I have had interesting interactions on social and traditional media this week, and it got me thinking about plans the City makes, and where those interact with promises made by politicians. I am new to making the latter, have made the former for a long time, but haven’t really thought about the differences. let me see if I can tie this together into a cogent discussion.

It started with this Facebook post:

Hey Patrick, Earlier this year you spoke of the pedestrian and cycle improvements that were soon to be built along Braid. What does soon mean? You spoke of right away, seems you’ve become just another politician, promises promises…….

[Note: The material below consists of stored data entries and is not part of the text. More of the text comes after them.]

-- ==== Sys2Proof/Word.lean ====
section
/-! DEFINITION. The Machine's data: program cells, output elements, and the length of a number in
bits (spec/00_scope.md rule R2 and section 5, spec/10_state.md rules R14, R19, R21). -/

namespace Sys2Proof

/-- One program cell as stored: `CELL_BITS = 8` bits, so 0 to 255 (R2, decision D2, conflict C1).
The engine treats it as a number; only 0 to 7 are legal where it is decoded. -/
abbrev Cell := BitVec 8

/-- One element of the output buffer: a 3-bit value, 0 to 7 (R21). -/
abbrev OutElem := BitVec 3

/-- A program: an ordered sequence of cells, index 0 first (R19). -/
abbrev Program := List Cell

/-- `bitlen(v)` of R14: 0 for 0, otherwise `floor(log2 v) + 1`. -/
def bitLen (v : Nat) : Nat := if v = 0 then 0 else Nat.log2 v + 1

end Sys2Proof
end

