-- ==== Sys2Proof/Machine/Divide.lean ====
section
/-! DEFINITION. The divide family: `adv`, `bdv`, `cdv` (spec/41_divide.md rules R85 to R89). -/

namespace Sys2Proof.Machine

/-- `A div 2^combo(o)` into a register; the dividend is always A (R85). -/
def divideInto (r : Reg) (o : Cell) (s : State) : Host.Outcome State Fault Refusal :=
  withOperand (combo o s) o s fun v => finish r (shiftDiv (s.reg .A) v) s

/-- R86. -/
def execAdv (o : Cell) (s : State) : Host.Outcome State Fault Refusal := divideInto .A o s

/-- R87. -/
def execBdv (o : Cell) (s : State) : Host.Outcome State Fault Refusal := divideInto .B o s

/-- R88. -/
def execCdv (o : Cell) (s : State) : Host.Outcome State Fault Refusal := divideInto .C o s

end Sys2Proof.Machine
end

I have a slightly vague memory of having this conversation, as it was around the time some public consultation was being planned around this project. I knew the project was coming along because we talked about it at ACTBiPed, and because I attended an event as Acting Mayor just before the last Federal election where an MP from and adjacent riding announced some federal funding to help fund the project.

So I replied to the Facebook post with a link to the project page (above), and slightly cheekily followed with “no promises, though”, because it seemed to me the poke about “promises” by my inquisitor was slightly tongue-in-cheek. Or maybe not, as another person took slight offence to my flippant attitude, requiring yet another response by me that provided more detail, proving once again that Social Media is a terrible place to infer nuance.

The longer version of my response is that the project is coming along, but this isn’t really something I would think of as a “political promise”. I don’t think anyone ran for Council supporting or opposing a plan to put green separated lanes on the north side of Braid Street to connect to the United Boulevard bikeway. However, some of us were more supportive than others of the Master Transportation Plan for the City adopted just before the election (I don’t think anyone NOT supportive of it was elected). I am not only still supportive of it, but am supportive of rapidly implementing the active transportation measures included in that plan, including filling some of the important gaps in our bicycling network.

When it comes to building certain connections, though, that is really a complicated discussion between Council, staff, our Advisory Committees and other stakeholders, and is influenced by the capital budget and various priorities. This particular project was seen as a good chance for some senior government grants (applied for and won), represented an important gap, and was generally seen as ready to go. Drawings were created, some cost estimates done along with some public and stakeholder consultation. Capital budget was set aside in the 2017 year to do the works. My “supporting” this plan was a very minor part of the plan coming together for 2017, even as one of the members of a seven person Council.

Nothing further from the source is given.